* RE: question about creating a raid10
2019-01-16 18:15 ` Chris Murphy
@ 2019-01-17 0:59 ` Paul Jones
2019-01-17 12:33 ` Austin S. Hemmelgarn
` (2 subsequent siblings)
3 siblings, 0 replies; 12+ messages in thread
From: Paul Jones @ 2019-01-17 0:59 UTC (permalink / raw)
To: Chris Murphy, Stefan K; +Cc: Linux Btrfs
> -----Original Message-----
> From: linux-btrfs-owner@vger.kernel.org <linux-btrfs-
> owner@vger.kernel.org> On Behalf Of Chris Murphy
> Sent: Thursday, 17 January 2019 5:15 AM
> To: Stefan K <shadow_7@gmx.net>
> Cc: Linux Btrfs <linux-btrfs@vger.kernel.org>
> Subject: Re: question about creating a raid10
>
> On Wed, Jan 16, 2019 at 7:58 AM Stefan K <shadow_7@gmx.net> wrote:
> >
> > :(
> > that means when one jbod fail its there is no guarantee that it works
> > fine? like in zfs? well that sucks Didn't anyone think to program it that way?
>
> The mirroring is a function of the block group, not the block device.
> And yes that's part of the intentional design and why it's so flexible. A real
> raid10 isn't as flexible, so to enforce the allocation of specific block group
> stripes to specific block devices would add complexity to the allocator while
> reducing flexibility. It's not impossible, it'd just come with caveats like no
> three device
> raid10 like now; and you'd have to figure out what to do if the user adds one
> new device instead of two at a time, and what if any new device isn't the
> same size as existing devices or if you add two devices that aren't the same
> size. Do you refuse to add such devices?
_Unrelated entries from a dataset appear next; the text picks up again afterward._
-- ==== Sys2Proof/Laws/Received.lean ====
section
/-! SUPPORT. What it takes for a frame to reach its unit: the receiver and the line it came in on change, and the judgement hands it
on (R121, R122, R124, R146). -/

namespace Sys2Proof.Machine

/-! ### The part when a frame has been received -/

/-- In RELAY a received frame has changed the ports and the slot record alone. -/
theorem received_relay (p : Part) (port : Port) (h : p.master.mode = .relay) :
    p.received port = { p with link := (p.received port).link, slot := (p.received port).slot } := by
  unfold Part.received setReceiver noteFirst
  split
  · unfold lineReceiving modLine
    repeat' split
    · unfold Part.setSlotNow
      rw [if_pos h]
      rfl
    · rfl
    · rfl
  · rfl

/-- Outside RELAY a received frame has changed the ports and the master slot record alone. -/
theorem received_master (p : Part) (port : Port) (h : p.master.mode ≠ .relay) :
    p.received port
      = { p with link := (p.received port).link, master := { p.master with slot := (p.received port).master.slot } } := by
  unfold Part.received setReceiver noteFirst
  split
  · unfold lineReceiving modLine
    repeat' split
    · unfold Part.setSlotNow
      rw [if_neg h]
      rfl
    · rfl
    · rfl
  · rfl

/-- The link of a part whose line has noted a first character is as before. -/
theorem lineReceiving_link (port : Port) (p : Part) : (lineReceiving port p).link = p.link := by
  unfold lineReceiving modLine Part.setSlotNow
  repeat' split
  all_goals rfl

theorem noteFirst_link (port : Port) (p : Part) : (noteFirst port p).link = p.link := by
  unfold noteFirst
  split
  · exact lineReceiving_link port p
  · rfl

/-- A received frame has changed the receiver alone in the link. -/
theorem received_link (p : Part) (port : Port) :
    (p.received port).link = p.link.setPort port { p.link.port port with receiver := .betweenFrames } := by
  unfold Part.received setReceiver Part.modPort
  dsimp only
  rw [noteFirst_link]

theorem received_settings (p : Part) (port : Port) : (p.received port).link.settings = p.link.settings := by
  rw [received_link, setPort_settings]

theorem received_mode (p : Part) (port : Port) : (p.received port).master.mode = p.master.mode := by
  by_cases h : p.master.mode = .relay
  · rw [received_relay p port h]
  · rw [received_master p port h]

/-! ### A valid frame is handed on -/

theorem frameArrives_handsOn (port : Port) (f : Frame) (p : Part) (h : p.takesFrame port)
    (hv : frameValid port f = true) : frameArrives port f p = handOn port f (p.received port) := by
  unfold frameArrives completeFrame
  rw [if_pos ⟨by unfold Part.listens; rw [h.1]; rfl, h.2⟩]
  change judgeFrame port f (p.received port) = _
  unfold judgeFrame
  rw [if_neg (by have := payload_fits port f hv; omega), if_pos hv]

/-- In RELAY a valid frame reaches the forwarding unit. -/
theorem frameArrives_relay (port : Port) (f : Frame) (p : Part) (hm : p.master.mode = .relay) (h : p.takesFrame port)
    (hv : frameValid port f = true) : frameArrives port f p = relayFrame port f (p.received port) := by
  rw [frameArrives_handsOn port f p h hv]
  unfold handOn
  rw [received_mode, if_pos hm]

/-- In MASTER and HANDBACK a valid frame reaches the link master unit. -/
theorem frameArrives_master (port : Port) (f : Frame) (p : Part) (hm : p.master.mode ≠ .relay) (h : p.takesFrame port)
    (hv : frameValid port f = true) : frameArrives port f p = masterFrame port f (p.received port) := by
  rw [frameArrives_handsOn port f p h hv]
  unfold handOn
  rw [received_mode, if_neg hm]

/-- A request of the part is served on the part whose slot record has closed, and answered (R138, R148, R167). -/
theorem requestArrives_served (payload : List Byte) (p : Part) (h : p.servesRequest) (h1 : 1 ≤ payload.length)
    (h2 : payload.length ≤ 32) : requestArrives payload p = serveAndReply payload p.slotClosed := by
  unfold requestArrives
  rw [frameArrives_relay .dispatch _ p h.1.1 h.1.2
    (by simp only [frameValid, frameAccepted, addressSuits, fieldsValid, h.2]; simp [h1, h2])]
  change relayRequest _ _ _ = _
  unfold relayRequest
  rw [received_settings, if_pos rfl]
  rfl

/-! ### The slot in progress -/

theorem modLine_none (port : Port) (f : SlotLine → SlotLine) (p : Part) (h : p.slotNow = none) : modLine port f p = p := by
  unfold modLine
  rw [h]

theorem checkSlot_none (p : Part) (h : p.slotNow = none) : checkSlot p = p := by
  unfold checkSlot
  rw [h]

theorem frameEnds_none (port : Port) (p : Part) (h : p.slotNow = none) : frameEnds port p = p := by
  unfold frameEnds
  rw [modLine_none port _ p h, checkSlot_none p h]

theorem modLine_some (port : Port) (f : SlotLine → SlotLine) (p : Part) (sl : Slot) (x : SlotLine)
    (h : p.slotNow = some sl) (k : slotLine sl port = some x) :
    modLine port f p = p.setSlotNow (some (setSlotLine sl port (f x))) := by
  unfold modLine
  rw [h]
  dsimp only
  rw [k]

theorem modLine_unexpected (port : Port) (f : SlotLine → SlotLine) (p : Part) (sl : Slot) (h : p.slotNow = some sl)
    (k : slotLine sl port = none) : modLine port f p = p := by
  unfold modLine
  rw [h]
  dsimp only
  rw [k]

theorem slotNow_setSlotNow (p : Part) (x : Option Slot) : (p.setSlotNow x).slotNow = x := by
  unfold Part.setSlotNow Part.slotNow
  by_cases h : p.master.mode = .relay
  · simp [h]
  · simp only [h, if_false]

@[simp] theorem slotLine_setSlotLine (sl : Slot) (a b : Port) (x : SlotLine) :
    slotLine (setSlotLine sl a x) b = if a = b then some x else slotLine sl b := by
  cases a <;> cases b <;> rfl

/-- A slot with a line neither ANSWERED nor SILENT is not done. -/
theorem slotDone_awaited (sl : Slot) (port : Port) (x : SlotLine) (h : slotLine sl port = some x)
    (k1 : x.status ≠ .answered) (k2 : x.status ≠ .silent) : slotDone sl = false := by
  unfold slotDone expectedLines
  cases port <;> simp only [slotLine] at h <;> rw [h] <;> simp [k1, k2]

/-- A slot whose line is still awaited does not end. -/
theorem checkSlot_awaited (p : Part) (sl : Slot) (port : Port) (x : SlotLine) (hs : p.slotNow = some sl)
    (h : slotLine sl port = some x) (k1 : x.status ≠ .answered) (k2 : x.status ≠ .silent) : checkSlot p = p := by
  unfold checkSlot
  rw [hs]
  dsimp only
  rw [slotDone_awaited sl port x h k1 k2]
  rfl

/-! ### A port on which no line is expected -/

theorem modLine_lineUnexpected (port : Port) (f : SlotLine → SlotLine) (p : Part) (h : p.lineUnexpected port) :
    modLine port f p = p := by
  rcases h with h | ⟨sl, other, y, h1, h2, _⟩
  · exact modLine_none port f p h
  · exact modLine_unexpected port f p sl h1 h2

/-- The end of a frame on a port without an expected line changes no slot. -/
theorem frameEnds_lineUnexpected (port : Port) (p : Part) (h : p.lineUnexpected port) : frameEnds port p = p := by
  unfold frameEnds
  rw [modLine_lineUnexpected port _ p h]
  rcases h with h | ⟨sl, other, y, h1, _, h3, h4, h5⟩
  · exact checkSlot_none p h
  · exact checkSlot_awaited p sl other y h1 h3 h4 h5

/-- The first character of a frame on a port without an expected line changes no slot. -/
theorem noteFirst_lineUnexpected (port : Port) (p : Part) (h : p.lineUnexpected port) : noteFirst port p = p := by
  unfold noteFirst
  split
  · exact modLine_lineUnexpected port _ p h
  · rfl

end Sys2Proof.Machine
end

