-- ==== Sys2Proof/Laws/Cycles.lean ====
section
/-! SUPPORT. Master cycles (R157, R158) and the frames that pass by the slot in progress (R161 to R163). -/

namespace Sys2Proof.Machine

/-- A frame handed to a port (R129). -/
theorem handFrame_link (port : Port) (f : TxFrame) (p : Part) :
    (handFrame port f p).link = p.link.setPort port ((p.link.port port).handed f) := by
  unfold handFrame PortState.handed satInc
  rfl

/-- Frames handed to ports change the link alone. -/
theorem handAll_only (l : List Port) (f : TxFrame) : 
    ∀ p : Part, handAll l f p = { p with link := (handAll l f p).link } := by
  unfold handAll
  induction l with
  | nil => intro p; rfl
  | cons a l ih =>
    intro p
    rw [List.foldl_cons, ih]
    rfl

theorem handAll_settings (l : List Port) (f : TxFrame) :
    ∀ p : Part, (handAll l f p).link.settings = p.link.settings ∧ (handAll l f p).link.pending = p.link.pending := by
  unfold handAll
  induction l with
  | nil => intro p; exact ⟨rfl, rfl⟩
  | cons a l ih =>
    intro p
    rw [List.foldl_cons, (ih _).1, (ih _).2, handFrame_link]; simp

/-- Pending link settings come into force (R136). -/
theorem takePendingSettings_eq (p : Part) :
    takePendingSettings p = { p with link := { p.link with settings := p.link.pending.getD p.link.settings, pending := none } } := by
  unfold takePendingSettings
  cases h : p.link.pending
  · simp only [Option.getD_none]
    have : p.link = { p.link with pending := none } := by cases hp : p.link; simp [hp] at h; simp [h]
    rw [← this]
  · rfl

/-- A frame handed to several ports reaches each of them once. -/
theorem handAll_port (l : List Port) (f : TxFrame) (hl : l.Nodup) :
    ∀ (p : Part) (port : Port), (handAll l f p).link.port port
      = if port ∈ l then (p.link.port port).handed f else p.link.port port := by
  unfold handAll
  induction l with
  | nil => intro p port; simp
  | cons a l ih =>
    intro p port
    rw [List.foldl_cons, ih (List.nodup_cons.1 hl).2, handFrame_link, port_setPort]
    by_cases h : port = a
    · subst h
      simp [(List.nodup_cons.1 hl).1]
    · have h' : ¬ a = port := fun x => h x.symm
      simp [h, h']

/-- The mark of a master cycle goes to the three ports (R157). -/
theorem handAll_mark (q : Part) (c : Nat) (port : Port) :
    ((handAll [.carA, .carB, .dispatch] ⟨wireChars (.cycleMark (BitVec.ofNat 8 c)), false⟩ q).link.port port)
      = (q.link.port port).handed (markFrame c) := by
  unfold handAll
  simp only [List.foldl_cons, List.foldl_nil, handFrame_link, port_setPort]
  cases port <;> rfl

theorem matched_iff (c : Nat) (e : ScheduleEntry) : entryMatched c e = true ↔ e.matchedBy c := by
  unfold entryMatched ScheduleEntry.matchedBy; simp

/-- Frames handed to ports leave the shared counters and the settings. -/
theorem handAll_ports (l : List Port) (f : TxFrame) : ∀ p : Part,
    (handAll l f p).link = { p.link with
      dispatch := (handAll l f p).link.dispatch
      carA := (handAll l f p).link.carA
      carB := (handAll l f p).link.carB } := by
  unfold handAll
  induction l with
  | nil =>
    intro p
    rfl
  | cons a l ih =>
    intro p
    rw [List.foldl_cons, ih, handFrame_link]
    cases a <;> rfl

/-! ### The walk (R158) -/

theorem nextEntry_some (p : Part) (n : Nat) (k : Fin 64) (h : p.nextEntry n = some k) :
    (n ≤ k.val ∧ p.active.schedule[k.val].matchedBy (p.master.cycle.getD 0))
      ∧ ∀ j : Fin 64, n ≤ j.val ∧ p.active.schedule[j.val].matchedBy (p.master.cycle.getD 0) → k.val ≤ j.val := by
  unfold Part.nextEntry Part.entry at h
  have m := List.find?_some h
  rw [Bool.and_eq_true, decide_eq_true_eq] at m
  refine ⟨⟨m.1, (matched_iff _ _).1 m.2⟩, fun j ⟨hn, hj⟩ => ?_⟩
  rw [List.find?_eq_some_iff_append] at h
  obtain ⟨_, a, b, hab, before⟩ := h
  apply Nat.le_of_not_lt
  intro hlt
  have hs : List.Pairwise (· < ·) (List.finRange 64) := List.pairwise_lt_finRange 64
  have hj' : j ∈ a ++ k :: b := by
    rw [← hab]
    exact List.mem_finRange j
  rw [hab] at hs
  rw [List.mem_append, List.mem_cons] at hj'
  rcases hj' with x | x | x
  · have y := before j x
    rw [(matched_iff _ _).2 hj, decide_eq_true hn] at y
    simp at y
  · subst x
    omega
  · have y : k.val < j.val := (List.pairwise_cons.1 (List.pairwise_append.1 hs).2.1).1 j x
    omega

theorem nextEntry_none (p : Part) (n : Nat) (h : p.nextEntry n = none) (k : Fin 64) :
    ¬ (n ≤ k.val ∧ p.active.schedule[k.val].matchedBy (p.master.cycle.getD 0)) := by
  unfold Part.nextEntry Part.entry at h
  rw [List.find?_eq_none] at h
  rintro ⟨hn, hk⟩
  apply h k (List.mem_finRange k)
  rw [(matched_iff _ _).2 hk, decide_eq_true hn]
  rfl

/-- The lines of a slot that opens over the ports of b, and the ports when its frame has been handed to them. -/
theorem newSlot_pollsOn (b x t : Part) (ports : List Port) (f : TxFrame) (kind : SlotKind) (address : Byte) (held : Bool)
    (bound : Timer) (hn : ports.Nodup) (hx : x.link = b.link) (ht : t.link = (handAll ports f x).link) :
    t.pollsOn b.link.port (b.newSlot kind address ports held bound) ports f := by
  intro port
  have hp := handAll_port ports f hn x port
  rw [← ht, hx] at hp
  have hs : t.link.settings = b.link.settings := by
    rw [ht, (handAll_settings ports f x).1, hx]
  have sl : slotLine (b.newSlot kind address ports held bound) port = openedLine b b.link.settings.replyLimit ports port := by
    cases port <;> rfl
  rw [sl, hs]
  unfold openedLine Part.hasRoom
  refine ⟨fun h => ⟨?_, ?_⟩, fun h => ⟨?_, ?_⟩⟩
  · rw [hp, if_pos h]
  · rw [if_pos h]
    simp only [decide_eq_true_eq]
  · rw [hp, if_neg h]
  · rw [if_neg h]

/-- The slot of a matched entry opens as R159 and R160 say. -/
theorem openEntry_opens (b : Part) (k : Fin 64) :
    openEntry k b = { b with
      link := { b.link with
        dispatch := (openEntry k b).link.dispatch
        carA := (openEntry k b).link.carA
        carB := (openEntry k b).link.carB }
      master := { b.master with
        walk := some k
        slot := (openEntry k b).master.slot } }
    ∧ b.opensEntry (openEntry k b) b.link.port k := by
  have fits : ∀ l : Lines, (linePorts l).Nodup := fun l => by cases l <;> decide
  have en : b.entry k = b.active.schedule[k.val] := rfl
  unfold Part.opensEntry openEntry
  dsimp only
  rw [en]
  cases ht : b.active.schedule[k.val].target with
  | car address lines =>
    dsimp only
    generalize hf : (⟨wireChars (.carOrder address (b.issuedOrder address none).1), true⟩ : TxFrame) = f
    have o := handAll_only (linePorts lines) f { b with master := { b.master with walk := some k } }
    have g := handAll_ports (linePorts lines) f { b with master := { b.master with walk := some k } }
    have ss := (handAll_settings (linePorts lines) f { b with master := { b.master with walk := some k } }).1
    generalize hq : handAll (linePorts lines) f { b with master := { b.master with walk := some k } } = q at o g ss
    refine ⟨?_, _, rfl, rfl, ?_, ?_, rfl, rfl, rfl, ?_⟩
    · conv => lhs; rw [o, g]
    · exact (congrArg LinkSettings.replyLimit ss).symm
    · exact (congrArg (fun x : LinkSettings => Timer.running x.cyclePeriod) ss).symm
    · rw [hf]
      have ql : q.link = (handAll (linePorts lines) f { b with master := { b.master with walk := some k } }).link := by rw [hq]
      exact newSlot_pollsOn b { b with master := { b.master with walk := some k } } _ _ f _ _ _ _ (fits lines) rfl ql
  | plant =>
    dsimp only
    generalize hf : (⟨wireChars (.plantPoll b.link.settings.plantNode), true⟩ : TxFrame) = f
    have o := handAll_only [.dispatch] f { b with master := { b.master with walk := some k } }
    have g := handAll_ports [.dispatch] f { b with master := { b.master with walk := some k } }
    have ss := (handAll_settings [.dispatch] f { b with master := { b.master with walk := some k } }).1
    generalize hq : handAll [.dispatch] f { b with master := { b.master with walk := some k } } = q at o g ss
    refine ⟨?_, _, rfl, rfl, ?_, ?_, rfl, ?_, rfl, ?_⟩
    · conv => lhs; rw [o, g]
    · exact (congrArg LinkSettings.replyLimit ss).symm
    · exact (congrArg (fun x : LinkSettings => Timer.running x.cyclePeriod) ss).symm
    · exact (congrArg LinkSettings.plantNode ss).symm
    · have e : q.link.settings.plantNode = b.link.settings.plantNode := congrArg LinkSettings.plantNode ss
      dsimp only
      rw [e, hf]
      have ql : q.link = (handAll [.dispatch] f { b with master := { b.master with walk := some k } }).link := by rw [hq]
      exact newSlot_pollsOn b { b with master := { b.master with walk := some k } } _ _ f _ _ _ _ (by decide) rfl ql

/-! ### A master cycle (R157) -/

/-- The part after a master cycle has begun and its mark has made the link L. -/
def begunCycle (q : Part) (L : Link) : Part :=
  { q with
    link := L
    master := { q.master with
      cycle := some q.master.nextCycle
      nextCycle := (q.master.nextCycle + 1) % 64
      period := .running L.settings.cyclePeriod
      phase := .slots
      walk := some 0 } }

theorem beginCycle_begun (q : Part) : ∃ L : Link, beginCycle q = begunCycle q L
    ∧ L = { q.link with
      dispatch := L.dispatch
      carA := L.carA
      carB := L.carB
      settings := q.link.pending.getD q.link.settings
      pending := none }
    ∧ L.port = fun port => (q.link.port port).handed (markFrame q.master.nextCycle) := by
  unfold beginCycle
  dsimp only
  have M := handAll_mark q q.master.nextCycle
  have S := handAll_ports [.carA, .carB, .dispatch] ⟨wireChars (.cycleMark (BitVec.ofNat 8 q.master.nextCycle)), false⟩ q
  rw [takePendingSettings_eq, handAll_only]
  generalize (handAll _ _ q).link = L at M S ⊢
  refine ⟨_, rfl, ?_, ?_⟩
  · rw [S]
  · funext port
    rw [← M]
    cases port <;> rfl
> What limitations do we run into when rebalancing? It's way more
> complicated.
>
> Btrfs raid10 really should not be called raid10. It sets up the wrong user
> expectation entirely. It's more like raid0+1, except even that is deceptive
> because in theory a legit raid0+1 you can lose multiple drives on one side of
> the mirror (but not both); but with Btrfs raid10 you really can't lose more
> than one drive. And therefore it does not scale. The probability of downtime
> increases as drives are added; whereas with a real raid10 downtime doesn't
> change.
>
> In your case you're better off with raid0'ing the two drives in each enclosure
> (whether it's a feature of the enclosure or doing it with mdadm or LVM). And
> then using Btrfs raid1 on top of the resulting virtual block devices. Or do
> mdadm/LVM raid10, and format it Btrfs. Or yeah, use ZFS.
What I've done is create separate lvm volumes and groups, and assigned the lvm groups to separate physical storage so I don't accidently get two btrfs mirrors on the same device.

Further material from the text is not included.